This is an open letter to L.A. City Councilman Joe Buscaino from Richard Scandaliato, SSCA President dated Thursday, August 13, 2020:

Councilman Buscaino:
I sincerely hope all is well with your respective families.

I never realized how busy a person can be following retirement, but now I know.

I’ve had several calls regarding the attached articles.

Many of the Councilman’s constituents have been asking the following:

  1. The Councilman’s position
  2. Councilman What is the impact on San Pedro
  3. What is the impact on South Shores
  4. Should this be of immediate concern
  5. What if anything can the citizenry due to affect these “bills”
  6. Etc., etc., etc.,

Anything that I can share with our residents, would be most appreciated and helpful.

Respectfully, Rich


Nine-bill housing package would trample local control

By Tom Elias, Columnist

The silver lining provided by some past pandemics has been that they opened minds, awakening entire nations and continents to what was wrong with the way things previously were. So it was, for example, with the bubonic plague of the 1300s, also known as the “black death,” which produced labor shortages that started the demise of the feudal system, turning serfs into free people if they could reach the walled cities of the time.

But there is little evidence that California’s leading lawmakers have seen the many changes the coronavirus pandemic has wrought in California. No, even though COVID- 19 has killed well over 8,400 Californians, current legislative leaders still pursue their old, pre-pandemic goals as if nothing were different.

That’s especially true in housing, where seismic change is about to occur as businesses increasingly abandon office towers, creating vast new vacant spaces that will inevitably become housing units. This will create the dense housing sought for years by the likes of Democratic state Sen. Scott Wiener and fellow Democratic Sen. Toni Atkins of San Diego, the state Senate’s powerful president pro team. New and current reality, which sees office leasing around California at its lowest levels since the Great Recession, with more and more companies telling workers to operate from home, has not dented these folks’ thinking. They persist in fighting the last war, always a losing proposition for military leaders and often equally disastrous for politicians The best example of their thinking is a nine-bill package mostly sponsored by Wiener and Atkins, joined by other knee-jerk liberals like Berkeley’s Sen.
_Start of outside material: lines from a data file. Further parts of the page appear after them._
-- ==== Sys2Proof/Laws/Run.lean ====
section
/-! SUPPORT. Laws of running a command: where no escalation level is applied, the next state is what the operation gives. -/

namespace Sys2Proof.Machine

theorem settleN_idle {n : Nat} {d : Dev} (h : d.due = []) : settleN n d = d := by
  cases n with
  | zero => cases d; cases h; rfl
  | succ n => simp [settleN, h]

theorem reloadDue_settled {d : Dev} (h : d.settled) : reloadDue d = false := by
  unfold reloadDue
  cases hr : d.cfg.boot.reload with
  | false => rfl
  | true => cases hc : d.cfg.commit with
    | some c => rfl
    | none => have := h.2 hr; simp [hc] at this

/-- A device in which nothing is left to carry out stays as it is. -/
theorem settle_idle {d : Dev} (h : d.settled) : settle d = d := by
  unfold settle
  rw [settleN_idle h.1]
  simp [reloadDue_settled h]

theorem settleN_due : ∀ (n : Nat) (d : Dev), (settleN n d).due = []
  | 0, _ => rfl
  | n + 1, d => by
    unfold settleN
    split
    · assumption
    · exact settleN_due n _

/-- At the end of a command no level is left to carry out, and a reload waits only while a commit runs. -/
theorem settle_settled (d : Dev) : (settle d).settled := by
  unfold settle
  by_cases h : reloadDue (settleN 3 d) = true
  · simp only [h, if_true]
    exact ⟨settleN_due 3 _, fun hr => by simp [updCfg] at hr⟩
  · simp only [h]
    refine ⟨settleN_due 3 d, fun hr => ?_⟩
    cases hc : (settleN 3 d).cfg.commit with
    | some c => simp [hc]
    | none => exact absurd (by simp [reloadDue, hc]; exact hr) h

theorem run_quiet {f : Dev → Dev} {s : State} (h : (f { s.dev with out := [] }).settled) :
    run f s = .next { s with dev := f { s.dev with out := [] } } := by
  unfold run runDev; rw [settle_idle h]

@[simp] theorem mainUp_out (d : Dev) (o : List Output) : mainUp { d with out := o } = mainUp d := rfl

@[simp] theorem getR_out (d : Dev) (o : List Output) (a : Nat) : getR { d with out := o } a = getR d a := rfl

@[simp] theorem fldR_out (d : Dev) (o : List Output) (a hi lo : Nat) : fldR { d with out := o } a hi lo = fldR d a hi lo := rfl

@[simp] theorem bitR_out (d : Dev) (o : List Output) (a i : Nat) : bitR { d with out := o } a i = bitR d a i := rfl

@[simp] theorem reactionOf_out (d : Dev) (o : List Output) (i : Nat) : reactionOf { d with out := o } i = reactionOf d i := rfl

theorem whenMain_up {f : Dev → Dev} {d : Dev} (h : mainUp d = true) : whenMain f d = f d := by simp [whenMain, h]

theorem whenSec_up {i : Sec} {f : Dev → Dev} {d : Dev} (h : mainUp d = true) : whenSec i f d = f d := by simp [whenSec, h]

theorem whenDom_up {x : ClkDomain} {f : Dev → Dev} {d : Dev} (h : mainUp d = true) : whenDom x f d = f d := by simp [whenDom, h]

theorem whenSlot_up {q : Fin 5} {f : Dev → Dev} {d : Dev} (h : mainUp d = true) : whenSlot q f d = f d := by simp [whenSlot, h]

/-- A row of the main side runs: the next state is what its operation gives. -/
theorem run_main {f : Dev → Dev} {s : State} (hr : s.ready) (h : (f { s.dev with out := [] }).settled) :
    run (whenMain f) s = .next { s with dev := f { s.dev with out := [] } } := by
  have hu : mainUp { s.dev with out := [] } = true := hr.1
  have e : whenMain f { s.dev with out := [] } = f { s.dev with out := [] } := whenMain_up hu
  rw [run_quiet (by rw [e]; exact h), e]

theorem run_sec {i : Sec} {f : Dev → Dev} {s : State} (hr : s.ready) (h : (f { s.dev with out := [] }).settled) :
    run (whenSec i f) s = .next { s with dev := f { s.dev with out := [] } } := by
  have hu : mainUp { s.dev with out := [] } = true := hr.1
  have e : whenSec i f { s.dev with out := [] } = f { s.dev with out := [] } := whenSec_up hu
  rw [run_quiet (by rw [e]; exact h), e]

theorem run_dom {x : ClkDomain} {f : Dev → Dev} {s : State} (hr : s.ready) (h : (f { s.dev with out := [] }).settled) :
    run (whenDom x f) s = .next { s with dev := f { s.dev with out := [] } } := by
  have hu : mainUp { s.dev with out := [] } = true := hr.1
  have e : whenDom x f { s.dev with out := [] } = f { s.dev with out := [] } := whenDom_up hu
  rw [run_quiet (by rw [e]; exact h), e]

theorem run_slot {q : Fin 5} {f : Dev → Dev} {s : State} (hr : s.ready) (h : (f { s.dev with out := [] }).settled) :
    run (whenSlot q f) s = .next { s with dev := f { s.dev with out := [] } } := by
  have hu : mainUp { s.dev with out := [] } = true := hr.1
  have e : whenSlot q f { s.dev with out := [] } = f { s.dev with out := [] } := whenSlot_up hu
  rw [run_quiet (by rw [e]; exact h), e]

theorem sameBut_refl (ps : List Part) (a : Dev) : sameBut ps a { a with out := [] } := by constructor <;> simp

end Sys2Proof.Machine
end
Nancy Skinner and Assembly members Buffy Wicks of Oakland, Richard Bloom of Santa Monica, Lorena Gonzalez of San Diego and David Chiu of San Francisco.

As the Legislature sort-of returns from its second virus-induced recess of the year — a period when lawmakers ceded virtually all state authority to Gov. Gavin Newsom — the nine-bill housing package will start moving quickly through committees. It has backing from developers and labor unions, both major financial backers of many Democratic lawmakers.
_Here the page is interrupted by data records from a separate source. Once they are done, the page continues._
@[simp] theorem raise_sectors (s : Dev) (i d c : Nat) : (raise s i d c).sectors = s.sectors := by unfold raise; simp only; (repeat' split) <;> simp
@[simp] theorem raise_eccLog (s : Dev) (i d c : Nat) : (raise s i d c).eccLog = s.eccLog := by unfold raise; simp only; (repeat' split) <;> simp
@[simp] theorem raise_thr (s : Dev) (i d c : Nat) : (raise s i d c).thr = s.thr := by unfold raise; simp only; (repeat' split) <;> simp
@[simp] theorem raise_clk (s : Dev) (i d c : Nat) : (raise s i d c).clk = s.clk := by unfold raise; simp only; (repeat' split) <;> simp
@[simp] theorem raise_cfg (s : Dev) (i d c : Nat) : (raise s i d c).cfg = s.cfg := by unfold raise; simp only; (repeat' split) <;> simp
@[simp] theorem raise_net (s : Dev) (i d c : Nat) : (raise s i d c).net = s.net := by unfold raise; simp only; (repeat' split) <;> simp
@[simp] theorem raise_mem (s : Dev) (i d c : Nat) : (raise s i d c).mem = s.mem := by unfold raise; simp only; (repeat' split) <;> simp
@[simp] theorem raise_enc (s : Dev) (i d c : Nat) : (raise s i d c).enc = s.enc := by unfold raise; simp only; (repeat' split) <;> simp
@[simp] theorem raise_cab (s : Dev) (i d c : Nat) : (raise s i d c).cab = s.cab := by unfold raise; simp only; (repeat' split) <;> simp
@[simp] theorem raise_links (s : Dev) (i d c : Nat) : (raise s i d c).links = s.links := by unfold raise; simp only; (repeat' split) <;> simp
@[simp] theorem raise_io (s : Dev) (i d c : Nat) : (raise s i d c).io = s.io := by unfold raise; simp only; (repeat' split) <;> simp
@[simp] theorem raise_tb (s : Dev) (i d c : Nat) : (raise s i d c).tb = s.tb := by unfold raise; simp only; (repeat' split) <;> simp
@[simp] theorem raise_units (s : Dev) (i d c : Nat) : (raise s i d c).units = s.units := by unfold raise; simp only; (repeat' split) <;> simp
@[simp] theorem raise_power (s : Dev) (i d c : Nat) : (raise s i d c).power = s.power := by unfold raise; simp only; (repeat' split) <;> simp
@[simp] theorem raise_bureau (s : Dev) (i d c : Nat) : (raise s i d c).bureau = s.bureau := by unfold raise; simp only; (repeat' split) <;> simp
@[simp] theorem raise_free (s : Dev) (i d c : Nat) : (raise s i d c).free = s.free := by unfold raise; simp only; (repeat' split) <;> simp

@[simp] theorem raiseS_sectors (s : Dev) (i d c : Nat) : (raiseS s i d c).sectors = s.sectors := by simp [raiseS]
@[simp] theorem raiseS_eccLog (s : Dev) (i d c : Nat) : (raiseS s i d c).eccLog = s.eccLog := by simp [raiseS]
@[simp] theorem raiseS_thr (s : Dev) (i d c : Nat) : (raiseS s i d c).thr = s.thr := by simp [raiseS]
@[simp] theorem raiseS_clk (s : Dev) (i d c : Nat) : (raiseS s i d c).clk = s.clk := by simp [raiseS]
@[simp] theorem raiseS_cfg (s : Dev) (i d c : Nat) : (raiseS s i d c).cfg = s.cfg := by simp [raiseS]
@[simp] theorem raiseS_net (s : Dev) (i d c : Nat) : (raiseS s i d c).net = s.net := by simp [raiseS]
@[simp] theorem raiseS_mem (s : Dev) (i d c : Nat) : (raiseS s i d c).mem = s.mem := by simp [raiseS]
@[simp] theorem raiseS_enc (s : Dev) (i d c : Nat) : (raiseS s i d c).enc = s.enc := by simp [raiseS]
@[simp] theorem raiseS_cab (s : Dev) (i d c : Nat) : (raiseS s i d c).cab = s.cab := by simp [raiseS]
@[simp] theorem raiseS_links (s : Dev) (i d c : Nat) : (raiseS s i d c).links = s.links := by simp [raiseS]
@[simp] theorem raiseS_io (s : Dev) (i d c : Nat) : (raiseS s i d c).io = s.io := by simp [raiseS]
@[simp] theorem raiseS_tb (s : Dev) (i d c : Nat) : (raiseS s i d c).tb = s.tb := by simp [raiseS]
@[simp] theorem raiseS_units (s : Dev) (i d c : Nat) : (raiseS s i d c).units = s.units := by simp [raiseS]
@[simp] theorem raiseS_power (s : Dev) (i d c : Nat) : (raiseS s i d c).power = s.power := by simp [raiseS]
@[simp] theorem raiseS_bureau (s : Dev) (i d c : Nat) : (raiseS s i d c).bureau = s.bureau := by simp [raiseS]
@[simp] theorem raiseS_free (s : Dev) (i d c : Nat) : (raiseS s i d c).free = s.free := by simp [raiseS]

@[simp] theorem raiseU_sectors (s : Dev) (i d c : Nat) : (raiseU s i d c).sectors = s.sectors := by simp [raiseU]
@[simp] theorem raiseU_eccLog (s : Dev) (i d c : Nat) : (raiseU s i d c).eccLog = s.eccLog := by simp [raiseU]
@[simp] theorem raiseU_thr (s : Dev) (i d c : Nat) : (raiseU s i d c).thr = s.thr := by simp [raiseU]
@[simp] theorem raiseU_clk (s : Dev) (i d c : Nat) : (raiseU s i d c).clk = s.clk := by simp [raiseU]
@[simp] theorem raiseU_cfg (s : Dev) (i d c : Nat) : (raiseU s i d c).cfg = s.cfg := by simp [raiseU]
@[simp] theorem raiseU_net (s : Dev) (i d c : Nat) : (raiseU s i d c).net = s.net := by simp [raiseU]
@[simp] theorem raiseU_mem (s : Dev) (i d c : Nat) : (raiseU s i d c).mem = s.mem := by simp [raiseU]
@[simp] theorem raiseU_enc (s : Dev) (i d c : Nat) : (raiseU s i d c).enc = s.enc := by simp [raiseU]
@[simp] theorem raiseU_cab (s : Dev) (i d c : Nat) : (raiseU s i d c).cab = s.cab := by simp [raiseU]
@[simp] theorem raiseU_links (s : Dev) (i d c : Nat) : (raiseU s i d c).links = s.links := by simp [raiseU]
@[simp] theorem raiseU_io (s : Dev) (i d c : Nat) : (raiseU s i d c).io = s.io := by simp [raiseU]
@[simp] theorem raiseU_tb (s : Dev) (i d c : Nat) : (raiseU s i d c).tb = s.tb := by simp [raiseU]
@[simp] theorem raiseU_units (s : Dev) (i d c : Nat) : (raiseU s i d c).units = s.units := by simp [raiseU]
@[simp] theorem raiseU_power (s : Dev) (i d c : Nat) : (raiseU s i d c).power = s.power := by simp [raiseU]
@[simp] theorem raiseU_bureau (s : Dev) (i d c : Nat) : (raiseU s i d c).bureau = s.bureau := by simp [raiseU]
@[simp] theorem raiseU_free (s : Dev) (i d c : Nat) : (raiseU s i d c).free = s.free := by simp [raiseU]

@[simp] theorem raiseD_sectors (s : Dev) (i d : Nat) : (raiseD s i d).sectors = s.sectors := by simp [raiseD]
@[simp] theorem raiseD_eccLog (s : Dev) (i d : Nat) : (raiseD s i d).eccLog = s.eccLog := by simp [raiseD]
@[simp] theorem raiseD_thr (s : Dev) (i d : Nat) : (raiseD s i d).thr = s.thr := by simp [raiseD]
@[simp] theorem raiseD_clk (s : Dev) (i d : Nat) : (raiseD s i d).clk = s.clk := by simp [raiseD]
@[simp] theorem raiseD_cfg (s : Dev) (i d : Nat) : (raiseD s i d).cfg = s.cfg := by simp [raiseD]
@[simp] theorem raiseD_net (s : Dev) (i d : Nat) : (raiseD s i d).net = s.net := by simp [raiseD]
@[simp] theorem raiseD_mem (s : Dev) (i d : Nat) : (raiseD s i d).mem = s.mem := by simp [raiseD]
@[simp] theorem raiseD_enc (s : Dev) (i d : Nat) : (raiseD s i d).enc = s.enc := by simp [raiseD]
@[simp] theorem raiseD_cab (s : Dev) (i d : Nat) : (raiseD s i d).cab = s.cab := by simp [raiseD]
@[simp] theorem raiseD_links (s : Dev) (i d : Nat) : (raiseD s i d).links = s.links := by simp [raiseD]
@[simp] theorem raiseD_io (s : Dev) (i d : Nat) : (raiseD s i d).io = s.io := by simp [raiseD]
@[simp] theorem raiseD_tb (s : Dev) (i d : Nat) : (raiseD s i d).tb = s.tb := by simp [raiseD]
@[simp] theorem raiseD_units (s : Dev) (i d : Nat) : (raiseD s i d).units = s.units := by simp [raiseD]
@[simp] theorem raiseD_power (s : Dev) (i d : Nat) : (raiseD s i d).power = s.power := by simp [raiseD]
@[simp] theorem raiseD_bureau (s : Dev) (i d : Nat) : (raiseD s i d).bureau = s.bureau := by simp [raiseD]
@[simp] theorem raiseD_free (s : Dev) (i d : Nat) : (raiseD s i d).free = s.free := by simp [raiseD]

@[simp] theorem raiseC_sectors (s : Dev) (i d : Nat) : (raiseC s i d).sectors = s.sectors := by unfold raiseC; split <;> simp
@[simp] theorem raiseC_eccLog (s : Dev) (i d : Nat) : (raiseC s i d).eccLog = s.eccLog := by unfold raiseC; split <;> simp
@[simp] theorem raiseC_thr (s : Dev) (i d : Nat) : (raiseC s i d).thr = s.thr := by unfold raiseC; split <;> simp
@[simp] theorem raiseC_clk (s : Dev) (i d : Nat) : (raiseC s i d).clk = s.clk := by unfold raiseC; split <;> simp
@[simp] theorem raiseC_cfg (s : Dev) (i d : Nat) : (raiseC s i d).cfg = s.cfg := by unfold raiseC; split <;> simp
@[simp] theorem raiseC_net (s : Dev) (i d : Nat) : (raiseC s i d).net = s.net := by unfold raiseC; split <;> simp
@[simp] theorem raiseC_mem (s : Dev) (i d : Nat) : (raiseC s i d).mem = s.mem := by unfold raiseC; split <;> simp
@[simp] theorem raiseC_enc (s : Dev) (i d : Nat) : (raiseC s i d).enc = s.enc := by unfold raiseC; split <;> simp
@[simp] theorem raiseC_cab (s : Dev) (i d : Nat) : (raiseC s i d).cab = s.cab := by unfold raiseC; split <;> simp
@[simp] theorem raiseC_links (s : Dev) (i d : Nat) : (raiseC s i d).links = s.links := by unfold raiseC; split <;> simp
@[simp] theorem raiseC_io (s : Dev) (i d : Nat) : (raiseC s i d).io = s.io := by unfold raiseC; split <;> simp
@[simp] theorem raiseC_tb (s : Dev) (i d : Nat) : (raiseC s i d).tb = s.tb := by unfold raiseC; split <;> simp
@[simp] theorem raiseC_units (s : Dev) (i d : Nat) : (raiseC s i d).units = s.units := by unfold raiseC; split <;> simp
@[simp] theorem raiseC_power (s : Dev) (i d : Nat) : (raiseC s i d).power = s.power := by unfold raiseC; split <;> simp
@[simp] theorem raiseC_bureau (s : Dev) (i d : Nat) : (raiseC s i d).bureau = s.bureau := by unfold raiseC; split <;> simp
@[simp] theorem raiseC_free (s : Dev) (i d : Nat) : (raiseC s i d).free = s.free := by unfold raiseC; split <;> simp

/-- A source whose reaction is 0 is masked: raising it changes nothing (R489). -/
theorem raise_masked {s : Dev} {i : Nat} (h : reactionOf s i = 0) (d c : Nat) : raise s i d c = s := by simp [raise, h]

/-- A source whose reaction is not 3 applies no level (R489). -/
theorem raise_due {s : Dev} {i : Nat} (h : reactionOf s i ≠ 3) (d c : Nat) : (raise s i d c).due = s.due := by
  unfold raise; simp only
  repeat' split
  all_goals simp_all

/-- The reaction of a source stands in its reaction register. -/
theorem reactionOf_regs {a b : Dev} (h : a.regs = b.regs) (i : Nat) : reactionOf a i = reactionOf b i := by
  simp [reactionOf, fldR, getR, h]

end Sys2Proof.Machine
end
Among other things, this package would effectively end single-family zoning in California, a longtime Wiener goal. It does this by allowing four market- priced homes on all lots that now have just one, with neither affordable units nor new parking spaces required. This alone could lead to wide disruption of residential neighborhoods if many homeowners take the wads of cash developers would soon proffer.

Another bill allows city councils to overturn laws passed by local voters that protect open space on shorelines or other green areas. The package also allows cities to rezone any parcel they like to allow 10-unit apartment buildings, in spite of any prior restrictions. It decreases the amount of affordable housing developers must include in a project to get it expanded beyond current local limits, giving developers a 50 percent “density bonus” if they build more affordable units than now required.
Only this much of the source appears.